You are viewing a plain text version of this content. The canonical link for it is here.
Posted to dev@oozie.apache.org by Srivastava Rachna - rasriv <Ra...@acxiom.com> on 2014/10/09 15:32:44 UTC
What are the causes of Oozie failure at the Prep State
Hi,
I am trying to test a simple mapreduce sample workflow, the action is stuck in Prep phase. When I run the same mapreduce program outside oozie it works fine. No dashboards logs are generated.

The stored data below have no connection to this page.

/-- Sxx (11 R583). -/
def scriptText (n : Script) : Text := txt "S" ++ showPadded 2 n.val

/-- Nk (11 R583). -/
def nodeText (n : NodeNo) : Text := txt "N" ++ showNat n.val

/-- Block names of RESET BLOCK (15 R786). -/
def blockText : BlockName → Text
  | .can b => busText b
  | .panel => txt "PANEL"
  | .logw => txt "LOGW"
  | .lx n => lxText n
  | .ch c => chText c

/-- The blocks in the order of 15 R786. -/
def allBlocks : List BlockName :=
  [BlockName.can .canA, .can .canB, .panel, .logw] ++ (List.finRange 8).map BlockName.lx ++
    (List.finRange 128).map BlockName.ch

/-! ## Names of settings and read-only values -/

/-- Last parts of channel settings. -/
def chSetText : ChSet → Text
  | .mode => txt "MODE" | .range => txt "RANGE" | .rate => txt "RATE" | .eol => txt "EOL" | .floor => txt "FLOOR"
  | .eng0 => txt "ENG0" | .eng1 => txt "ENG1" | .unit => txt "UNIT" | .tripspan => txt "TRIPSPAN"
  | .triphi => txt "TRIPHI" | .triplo => txt "TRIPLO" | .fast => txt "FAST" | .char => txt "CHAR"
  | .lampsup => txt "LAMPSUP" | .acnom => txt "ACNOM" | .lamptype => txt "LAMPTYPE" | .onlate => txt "ONLATE"
  | .edgetol => txt "EDGETOL" | .learn => txt "LEARN" | .baseset => txt "BASESET" | .darkfrac => txt "DARKFRAC"
  | .dimfrac => txt "DIMFRAC" | .darkmin => txt "DARKMIN" | .darkmax => txt "DARKMAX" | .grp => txt "GRP"
  | .safe => txt "SAFE"

/-- Last parts of condition settings (04 R268). -/
def condSetText : CondSet → Text
  | .set => txt "SET" | .hyst => txt "HYST" | .steep => txt "STEEP" | .unsteep => txt "UNSTEEP" | .en => txt "EN"

/-- Last parts of group settings (04 R268). -/
def grpSetText : GrpSet → Text
  | .name => txt "NAME" | .class_ => txt "CLASS" | .delay => txt "DELAY" | .inhib => txt "INHIB" | .line => txt "LINE"
  | .firstout => txt "FIRSTOUT"

/-- Last parts of the caller's settings (05 R319). -/
def callSetText : CallSet → Text
  | .tz => txt "TZ" | .t1 => txt "T1" | .t2 => txt "T2" | .tmax => txt "TMAX" | .repeat_ => txt "REPEAT"
  | .attend => txt "ATTEND"

/-- Last parts of the dead-man settings (05 R319). -/
def deadSetText : DeadSet → Text
  | .en => txt "EN" | .period => txt "PERIOD" | .warn => txt "WARN" | .pmax => txt "PMAX"

/-- Last parts of the bus settings (06 R401). -/
def canSetText : CanSet → Text
  | .nom => txt "NOM" | .data => txt "DATA" | .nsp => txt "NSP" | .dsp => txt "DSP" | .brs => txt "BRS"
  | .listen => txt "LISTEN" | .busoff => txt "BUSOFF" | .recover => txt "RECOVER"

/-- Last parts of the loop-output settings (07 R437). -/
def lxSetText : LxSet → Text
  | .src => txt "SRC" | .low => txt "LOW" | .high => txt "HIGH" | .hostval => txt "HOSTVAL" | .trim4 => txt "TRIM4"
  | .trim20 => txt "TRIM20" | .force => txt "FORCE"

/-- Last parts of the panel settings (08 R478). -/
def panelSetText : PanelSet → Text
  | .type => txt "TYPE" | .frame => txt "FRAME" | .vlcd => txt "VLCD" | .vhv => txt "VHV" | .bchline => txt "BCHLINE"
  | .bl => txt "BL" | .test => txt "TEST"

/-- Last parts of the host-port settings (10 R576). -/
def hpSetText : HpSet → Text
  | .echo => txt "ECHO" | .crc => txt "CRC" | .attn => txt "ATTN"

/-- Clock setting names (13 R736). -/
def clockSetText : ClockSet → Text
  | .xofreq => txt "XOFREQ" | .src => txt "SRC" | .xoreturn => txt "XORETURN" | .panel => txt "PANEL"
  | .sscDepth => txt "SSC.DEPTH" | .sscMin => txt "SSC.MIN" | .sscRate => txt "SSC.RATE"

/-- Power and reset setting names (15 R808). -/
def powerSetText : PowerSet → Text
  | .mode => txt "POWER.MODE" | .deepRate => txt "DEEP.RATE" | .deepWake => txt "DEEP.WAKE"
  | .deepPeriod => txt "DEEP.PERIOD" | .deepReturn => txt "DEEP.RETURN" | .resetWde => txt "RESET.WDE"
  | .resetWdi => txt "RESET.WDI"

/-- A setting's name (11 Setting index). -/
def settingText : SettingId → Text
  | .ch c f => chText c ++ txt "." ++ chSetText f
  | .cond c k f => chText c ++ txt "." ++ condText k ++ txt "." ++ condSetText f
  | .grp g f => grpText g ++ txt "." ++ grpSetText f
  | .alMode n => txt "AL" ++ showNat (n.val + 1) ++ txt ".MODE"
  | .shelveMax => txt "ALARM.SHELVEMAX"
  | .engName n => engText n ++ txt ".NAME"
  | .engUnits n => engText n ++ txt ".UNITS"
  | .cuKind u => cuText u ++ txt ".KIND"
  | .duty k => txt "DUTY.S" ++ showPadded 2 (k.val + 1)
  | .call f => txt "CALL." ++ callSetText f
  | .co n => txt "CO" ++ showNat (n.val + 1) ++ txt ".SRC"
  | .deadman f => txt "DEADMAN." ++ deadSetText f
  | .watchNode => txt "WATCH.NODE"
  | .watchNodes => txt "WATCH.NODES"
  | .can b f => busText b ++ txt "." ++ canSetText f
  | .canFilter b k => busText b ++ txt ".F" ++ showPadded 2 k.val
  | .lx n f => lxText n ++ txt "." ++ lxSetText f
  | .panel f => txt "PANEL." ++ panelSetText f
  | .panelSeg k m => txt "PANEL.C" ++ showNat k.val ++ txt ".S" ++ showPadded 2 m.val
  | .logCopy => txt "LOG.COPY"
  | .hp f => txt "HP." ++ hpSetText f
  | .scriptLine n l => scriptText n ++ txt ".L" ++ showPadded 2 (l.val + 1)
  | .secRemreset => txt "SEC.REMRESET"
  | .secTimeout => txt "SEC.TIMEOUT"
  | .secDebug => txt "SEC.DEBUG"
  | .key .operator => txt "SEC.KEY.OPERATOR"
  | .key .engineer => txt "SEC.KEY.ENGINEER"
  | .key .custodian => txt "SEC.KEY.CUSTODIAN"
  | .key (.unit u) => cuText u ++ txt ".KEY"
  | .clock f => txt "CLOCK." ++ clockSetText f
  | .memPower b => txt "MEM." ++ bankText b ++ txt ".POWER"
  | .memSysmarch => txt "MEM.SYSMARCH"
  | .power f => powerSetText f

/-- Last parts of a channel's read-only values (02 R138, 03 R199). -/
def chRoText : ChRo → Text
  | .value => txt "VALUE" | .code => txt "CODE" | .status => txt "STATUS" | .live => txt "LIVE" | .rss => txt "RSS"
  | .tj => txt "TJ" | .line => txt "LINE" | .base => txt "BASE" | .tdark => txt "TDARK" | .lock => txt "LOCK"
  | .nexton => txt "NEXTON" | .acfreq => txt "ACFREQ"

/-- The role of an index of SEC.LOCK and SEC.FAILS. -/
def keyRoleText (r : Fin 3) : Text := roleText (keyRoles.getD r.val .observer)

/-- A read-only value's name. -/
def roText : RoId → Text
  | .ch c f => chText c ++ txt "." ++ chRoText f
  | .again c b => chText c ++ txt ".AGAIN." ++ chFlagTexts.getD b.val []
  | .condState c k => chText c ++ txt "." ++ condText k ++ txt ".STATE"
  | .condShelf c k => chText c ++ txt "." ++ condText k ++ txt ".SHELF"
  | .grpState g => grpText g ++ txt ".STATE"
  | .grpFirst g => grpText g ++ txt ".FIRST"
  | .grpCall g => grpText g ++ txt ".CALL"
  | .g31State m => txt "G31." ++ memberText m ++ txt ".STATE"
  | .alLevel n => txt "AL" ++ showNat (n.val + 1) ++ txt ".LEVEL"
  | .callDuty => txt "CALL.DUTY"
  | .cuState u => cuText u ++ txt ".STATE"
  | .deadmanLeft => txt "DEADMAN.LEFT"
  | .nodePart => txt "NODE.PART"
  | .nodeFe => txt "NODE.FE"
  | .nodeSerial => txt "NODE.SERIAL"
  | .canState b => busText b ++ txt ".STATE"
  | .canTec b => busText b ++ txt ".TEC"
  | .canRec b => busText b ++ txt ".REC"
  | .canTiming b => busText b ++ txt ".TIMING"
  | .canWdrop b => busText b ++ txt ".WDROP"
  | .canRxlost b => busText b ++ txt ".RXLOST"
  | .watchLead => txt "WATCH.LEAD"
  | .watchHeard => txt "WATCH.HEARD"
  | .watchView => txt "WATCH.VIEW"
  | .watchSkip => txt "WATCH.SKIP"
  | .lxState n => lxText n ++ txt ".STATE"
  | .lxOut n => lxText n ++ txt ".OUT"
  | .lxTermv n => lxText n ++ txt ".TERMV"
  | .panelState => txt "PANEL.STATE"
  | .panelStatus => txt "PANEL.STATUS"
  | .panelVhvmeas => txt "PANEL.VHVMEAS"
  | .logCount => txt "LOG.COUNT"
  | .logCapacity => txt "LOG.CAPACITY"
  | .logRefused c => txt "LOG.REFUSED." ++ showNat (c.val + 1)
  | .logDropped => txt "LOG.DROPPED"
  | .logSectors => txt "LOG.SECTORS"
  | .logClearing => txt "LOG.CLEARING"
  | .hpMode => txt "HP.MODE"
  | .hpBaud => txt "HP.BAUD"
  | .hpLast => txt "HP.LAST"
  | .hpEvents => txt "HP.EVENTS"
  | .scriptState n => scriptText n ++ txt ".STATE"
  | .scriptLast n => scriptText n ++ txt ".LAST"
  | .configGen => txt "CONFIG.GEN"
  | .configSaved => txt "CONFIG.SAVED"
  | .secKeysw => txt "SEC.KEYSW"
  | .secStatus => txt "SEC.STATUS"
  | .secLock r => txt "SEC.LOCK." ++ keyRoleText r
  | .secFails r => txt "SEC.FAILS." ++ keyRoleText r
  | .partGen => txt "SEC.PART.GEN"
  | .partUsed => txt "SEC.PART.USED"
  | .domSrc d => txt "CLOCK." ++ domTexts.getD d.val [] ++ txt ".SRC"
  | .domEn d => txt "CLOCK." ++ domTexts.getD d.val [] ++ txt ".EN"
  | .sscNow => txt "CLOCK.SSC.NOW"
  | .xoCount => txt "CLOCK.XOCOUNT"
  | .clockStatus => txt "CLOCK.STATUS"
  | .memState b => txt "MEM." ++ bankText b ++ txt ".STATE"
  | .memSbe b => txt "MEM." ++ bankText b ++ txt ".SBE"
  | .memStatus => txt "MEM.STATUS"
  | .memLast => txt "MEM.LAST"
  | .rstcause => txt "RSTCAUSE"
  | .resetLast => txt "RESET.LAST"
  | .resetIdle b => txt "RESET.IDLE." ++ blockText b
  | .powerVsup => txt "POWER.VSUP"
  | .setcollLast => txt "SETCOLL.LAST"

/-- The text of a name. -/
def nameText : Name → Text
  | .setting i => settingText i
  | .ro i => roText i

/-! ## The first parts of names, and the names under each in table order -/

/-- The first part of a name. -/
inductive Head where
  | ch (c : Ch) | grp (g : Grp) | al (n : Fin 16) | alarm | eng (n : Eng) | cu (u : Unit64) | duty | call | co (n : Fin 8)
  | deadman | node | watch | can (b : Bus) | lx (n : Lx) | panel | log | hp | script (n : Script) | config | sec | clock
  | mem | power | deep | reset | rstcause | setcoll
deriving DecidableEq, Repr

/-- The text of a first part. -/
def headText : Head → Text
  | .ch c => chText c
  | .grp g => grpText g
  | .al n => txt "AL" ++ showNat (n.val + 1)
  | .alarm => txt "ALARM"
  | .eng n => engText n
  | .cu u => cuText u
  | .duty => txt "DUTY"
  | .call => txt "CALL"
  | .co n => txt "CO" ++ showNat (n.val + 1)
  | .deadman => txt "DEADMAN"
  | .node => txt "NODE"
  | .watch => txt "WATCH"
  | .can b => busText b
  | .lx n => lxText n
  | .panel => txt "PANEL"
  | .log => txt "LOG"
  | .hp => txt "HP"
  | .script n => scriptText n
  | .config => txt "CONFIG"
  | .sec => txt "SEC"
  | .clock => txt "CLOCK"
  | .mem => txt "MEM"
  | .power => txt "POWER"
  | .deep => txt "DEEP"
  | .reset => txt "RESET"
  | .rstcause => txt "RSTCAUSE"
  | .setcoll => txt "SETCOLL"

/-- Every first part. -/
def allHeads : List Head :=
  [Head.alarm, .duty, .call, .deadman, .node, .watch, .can .canA, .can .canB, .panel, .log, .hp, .config, .sec, .clock, .mem,
   .power, .deep, .reset, .rstcause, .setcoll] ++
  (List.finRange 128).map Head.ch ++ (List.finRange 32).map Head.grp ++ (List.finRange 16).map Head.al ++
  (List.finRange 16).map Head.eng ++ (List.finRange 64).map Head.cu ++ (List.finRange 8).map Head.co ++
  (List.finRange 8).map Head.lx ++ (List.finRange 16).map Head.script

/-- The condition settings that exist (04 R268): SET of the four thresholds, HYST of all but FAULT and CHAR. -/
def condSetExists (k : Cond) : CondSet → Bool
  | .set => match k with
    | .hihi | .hi | .lo | .lolo => true
    | _ => false
  | .hyst => match k with
    | .fault | .char => false
    | _ => true
  | _ => true

/-- The names of a channel in the order of R136, R138, R198, R199, R268, R269 and R687. -/
def chNames (c : Ch) : List Name :=
  ([ChSet.mode, .range, .rate, .eol, .floor, .eng0, .eng1, .unit, .tripspan, .triphi, .triplo, .fast].map
      fun f => Name.setting (.ch c f)) ++
  ([ChRo.value, .code, .status, .live].map fun f => Name.ro (.ch c f)) ++
  ((List.finRange 12).map fun b => Name.ro (.again c b)) ++
  ([ChRo.rss, .tj, .line].map fun f => Name.ro (.ch c f)) ++
  ([ChSet.char, .lampsup, .acnom, .lamptype, .onlate, .edgetol, .learn, .baseset, .darkfrac, .dimfrac, .darkmin,
      .darkmax].map fun f => Name.setting (.ch c f)) ++
  ([ChRo.base, .tdark, .lock, .nexton, .acfreq].map fun f => Name.ro (.ch c f)) ++
  ([CondSet.set, .hyst, .steep, .unsteep, .en].flatMap fun f =>
      (allConds.filter fun k => condSetExists k f).map fun k => Name.setting (.cond c k f)) ++
  [.setting (.ch c .grp)] ++
  (allConds.map fun k => Name.ro (.condState c k)) ++
  (allConds.map fun k => Name.ro (.condShelf c k)) ++
  [.setting (.ch c .safe)]

/-- The names of a group in the order of R268, R269 and R320. -/
def grpNames (g : Grp) : List Name :=
  ([GrpSet.name, .class_, .delay, .inhib, .line, .firstout].map fun f => Name.setting (.grp g f)) ++
  [.ro (.grpState g), .ro (.grpFirst g)] ++
  (if g = 31 then (List.finRange 19).map fun m => Name.ro (.g31State m) else []) ++
  [.ro (.grpCall g)]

Do not see any error.
Excerpt from oozie-cmf-oozie1-OOZIE_SERVER-localhost.localdomain.log.out.
2014-10-09 06:16:26,678 WARN org.apache.hadoop.security.authentication.server.AuthenticationFilter: AuthenticationToken ignored: AuthenticationToken expired
2014-10-09 06:16:58,136 INFO org.apache.oozie.service.CoordMaterializeTriggerService$CoordMaterializeTriggerRunnable: USER[-] GROUP[-] TOKEN[-] APP[-] JOB[-] ACTION
[-] CoordMaterializeTriggerService - Curr Date= Thu Oct 09 06:21:58 PDT 2014, Num jobs to materialize = 0
2014-10-09 06:16:59,876 INFO org.apache.oozie.service.StatusTransitService$StatusTransitRunnable: USER[-] GROUP[-] Acquired lock for [org.apache.oozie.service.Statu
sTransitService]
2014-10-09 06:16:59,876 INFO org.apache.oozie.service.StatusTransitService$StatusTransitRunnable: USER[-] GROUP[-] Running coordinator status service from last inst
ance time = 2014-10-08T21:30Z
2014-10-09 06:16:59,879 INFO org.apache.oozie.service.StatusTransitService$StatusTransitRunnable: USER[-] GROUP[-] Running bundle status service from last instance
time = 2014-10-08T21:30Z
2014-10-09 06:16:59,880 INFO org.apache.oozie.service.StatusTransitService$StatusTransitRunnable: USER[-] GROUP[-] Released lock for [org.apache.oozie.service.Statu
sTransitService]
2014-10-09 06:17:02,577 INFO org.apache.oozie.service.PauseTransitService: USER[-] GROUP[-] Acquired lock for [org.apache.oozie.service.PauseTransitService]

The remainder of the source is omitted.